Renfrew se alzó de hombros y siguió con su trabajo. Greg se frotó pensativamente el labio inferior con un dedo y estudió el amarillo espectro del ruido en la verde pantalla del osciloscopio. Al cabo de un momento preguntó:

—¿Disponéis de algún correlacionador que podáis usar en esta instalación?

Renfrew se detuvo por un momento, pensando.

—No, aquí no. Nunca hemos necesitado uno.

—Me gustaría ver si podemos extraer alguna estructura de ese ruido.

—Bueno, supongo que podríamos conseguir uno. Aunque tomará un cierto tiempo conseguir algo que pueda irnos bien.
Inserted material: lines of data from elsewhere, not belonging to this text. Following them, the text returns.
-- ==== Sys2Proof/Laws/State.lean ====
section
/-!
SUPPORT. Laws/State.lean: reading a field after replacing a field, one lemma for each pair.
-/
namespace Sys2Proof.Machine
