@[simp] theorem State.settle_kept (x0 : State) (x1 : FinCpl → Bool) (x2 x3 x4 : Nat) (x5 : Await) :
    (State.settle x0 x1 x2 x3 x4 x5).kept = x0.kept := rfl

@[simp] theorem State.logWrite_kept (x0 : State) (x1 : Option Nat) (x2 : Nat) (x3 : Pt) : (State.logWrite x0 x1 x2 x3).kept = x0.kept := by
  unfold State.logWrite
  simp

@[simp] theorem State.gather_kept (x0 : State) (x1 : Field) (x2 : Nat) (x3 : Word) (x4 : Nat) : (State.gather x0 x1 x2 x3 x4).kept = x0.kept := by
  unfold State.gather
  simp

/-! So.lean -/

@[simp] theorem State.deliver_kept (x0 : State) (x1 : Nat) (x2 : EvRec) : (State.deliver x0 x1 x2).kept = x0.kept := by
  unfold State.deliver
  simp

@[simp] theorem State.drain_kept (x0 : Nat) (x1 : Nat) (x2 : State) : (State.drain x0 x1 x2).kept = x2.kept := by
  induction x1 generalizing x2 with
  | zero => rfl
  | succ n ih =>
    unfold State.drain
    simp only
    split
    · split
      · rfl
      · rw [ih]; split <;> simp
    · rfl

@[simp] theorem State.putBitmap_kept (x0 : State) (x1 : Nat) (x2 : EvRec) (x3 : List Nat) : (State.putBitmap x0 x1 x2 x3).kept = x0.kept := by
  unfold State.putBitmap
  simp

@[simp] theorem State.closePostmark_kept (x0 : State) (x1 : Postmark) (x2 : Bool) : (State.closePostmark x0 x1 x2).kept = x0.kept := by
  unfold State.closePostmark
  simp

@[simp] theorem State.openPostmark_kept (x0 : State) (x1 : Postmark) : (State.openPostmark x0 x1).kept = x0.kept := by
  unfold State.openPostmark
  simp

@[simp] theorem State.ingest_kept (x0 x1 x2 : Nat) (x3 : Rep) (x4 : State) : (State.ingest x0 x1 x2 x3 x4).kept = x4.kept := by
  induction x0 generalizing x1 x2 x3 x4 with
  | zero =>
    unfold State.ingest
    repeat' split
    all_goals first | (simp; done) | contradiction
  | succ n ih =>
    unfold State.ingest
    repeat' split
    all_goals first | (simp; done) | (simp_all; done)

@[simp] theorem State.report_kept (x0 : State) (x1 : Nat) (x2 : Nat) (x3 : Nat) (x4 : Nat) (x5 : Nat) : (State.report x0 x1 x2 x3 x4 x5).kept = x0.kept := by
  unfold State.report
  simp

@[simp] theorem State.putCapture_kept (x0 : State) (x1 : Nat) (x2 : Capture) : (State.putCapture x0 x1 x2).kept = x0.kept := by
  unfold State.putCapture
  simp

@[simp] theorem State.jrnPublish_kept (x0 : State) : (State.jrnPublish x0).kept = x0.kept := by
  unfold State.jrnPublish
  simp

@[simp] theorem State.captureTrigger_kept (x0 : State) (x1 : Nat) (x2 : Nat) (x3 : Nat) : (State.captureTrigger x0 x1 x2 x3).1.kept = x0.kept := by
  unfold State.captureTrigger
  (split <;> try simp) <;> split <;> simp

@[simp] theorem State.raiseAt_kept (x0 : State) (x1 : Nat) (x2 : Nat) (x3 : Nat) (x4 : Nat) (x5 : Nat) : (State.raiseAt x0 x1 x2 x3 x4 x5).kept = x0.kept := by
  unfold State.raiseAt
  split <;> simp

@[simp] theorem State.raise_kept (x0 : State) (x1 : Nat) (x2 : Nat) (x3 : Nat) (x4 : Nat) : (State.raise x0 x1 x2 x3 x4).kept = x0.kept := by
  unfold State.raise
  simp

@[simp] theorem State.raiseLane_kept (x0 : State) (x1 : Nat) (x2 : Nat) (x3 : Nat) (x4 : Nat) : (State.raiseLane x0 x1 x2 x3 x4).kept = x0.kept := by
  unfold State.raiseLane
  simp

@[simp] theorem State.deadLetters_kept (x0 : State) (x1 : List (Nat × Nat)) : (State.deadLetters x0 x1).kept = x0.kept := by
  unfold State.deadLetters
  simp

@[simp] theorem State.irqUpdate_kept (x0 : State) (x1 : List Nat) (x2 : Nat) : (State.irqUpdate x0 x1 x2).kept = x0.kept := by
  unfold State.irqUpdate
  simp

@[simp] theorem State.irqLevel_kept (x0 : State) (x1 : Nat) (x2 : Bool) : (State.irqLevel x0 x1 x2).kept = x0.kept := by
  unfold State.irqLevel
  simp

/-! Flags.lean -/

@[simp] theorem State.drvFlag_kept (x0 : State) (x1 : Nat) (x2 : Nat) (x3 : Bool) : (State.drvFlag x0 x1 x2 x3).kept = x0.kept := by
  unfold State.drvFlag
  simp

@[simp] theorem State.engFlag_kept (x0 : State) (x1 : Nat) (x2 : Nat) (x3 : Bool) : (State.engFlag x0 x1 x2 x3).kept = x0.kept := by
  unfold State.engFlag
  simp

@[simp] theorem State.axFlag_kept (x0 : State) (x1 : Nat) (x2 : Nat) (x3 : Bool) : (State.axFlag x0 x1 x2 x3).kept = x0.kept := by
  unfold State.axFlag
  simp

@[simp] theorem State.objFlag_kept (x0 : State) (x1 : Nat) (x2 : Nat) (x3 : Nat) (x4 : Bool) : (State.objFlag x0 x1 x2 x3 x4).kept = x0.kept := by
  unfold State.objFlag
  simp

@[simp] theorem State.safeBit_kept (x0 : State) (x1 : Nat) (x2 : Bool) : (State.safeBit x0 x1 x2).kept = x0.kept := by
  unfold State.safeBit
  simp

/-! Regimes.lean -/

@[simp] theorem State.putDrv_kept (x0 : State) (x1 : Nat) (x2 : Drv) : (State.putDrv x0 x1 x2).kept = x0.kept := by
  unfold State.putDrv
  simp

@[simp] theorem State.putGov_kept (x0 : State) (x1 : Nat) (x2 : Gov) :
    (State.putGov x0 x1 x2).kept = x0.kept := by
  unfold State.putGov
  split <;> simp

@[simp] theorem State.leaveRegime_kept (x0 : State) (x1 : Nat) (x2 : Nat) : (State.leaveRegime x0 x1 x2).kept = x0.kept := by
  unfold State.leaveRegime
  simp

@[simp] theorem State.enterRegime_kept (x0 : State) (x1 : Nat) (x2 : Nat) : (State.enterRegime x0 x1 x2).kept = x0.kept := by
  unfold State.enterRegime
  simp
Peterson apareció encima de ellos.

—Lo siento, tengo que ir a un teléfono de seguridad. Ha ocurrido algo.

Renfrew se volvió sin decir nada. Markham subió la escalerilla.

—Aun así creo que el experimento va a sufrir un cierto retraso.

—Oh, estupendo. No deseo volver a Londres sin haberlo visto. Pero tengo que hablar con algunas personas en una línea telefónica confidencial. Hay una en Cambridge. Probablemente me tomará una hora o así.

—¿Tan mal están las cosas?

—Parece que sí. Esa enorme floración de diatomeas en la costa sudamericana, del lado del Atlántico, parece estar extendiéndose fuera de control.

—¿Floración?

—Una expresión de biología. Significa que el fitoplancton ha entrado en combinación con los hidrocarburos clorados que hemos estado utilizando como fertilizantes. Pero hay algo más. Los técnicos están rompiéndose la cabeza para descubrir cómo este caso difiere de los anteriores, cuyos efectos en la cadena alimentaria del océano eran más pequeños.

—Entiendo. ¿Podemos hacer algo al respecto?

—No lo sé. Los americanos han realizado algunos experimentos controlados en el océano Indico, pero creo que los progresos son más bien lentos.

—Bien, no quiero retrasar sus llamadas telefónicas. Tengo algo sobre lo cual trabajar, una idea acerca del experimento de John. Dígame, ¿conoce usted el Whim?

—Sí, está en la calle Trinity. Cerca de Bowes & Bowes.

—Probablemente necesitaré una copa y algo de comida dentro de una hora o así. ¿Por qué no nos encontramos allí?

—Buena idea. Lo veré al mediodía.

El Whim estaba lleno de estudiantes. Ian Peterson se abrió camino por entre la multitud que se apiñaba junto a la puerta y se detuvo por un momento, intentando orientarse. Los estudiantes cerca de él se estaban pasando jarras de cerveza por encima de sus cabezas, y una de ellas lo salpicó. Peterson sacó un pañuelo y se limpió con un gesto de desagrado. Los estudiantes ni siquiera se dieron cuenta. Era el final del año académico y estaban de un humor más bien festivo. Unos cuantos estaban borrachos. Hablaban con voz fuerte en latín macarrónico, una parodia de alguna ceremonia oficial a la que acababan de asistir.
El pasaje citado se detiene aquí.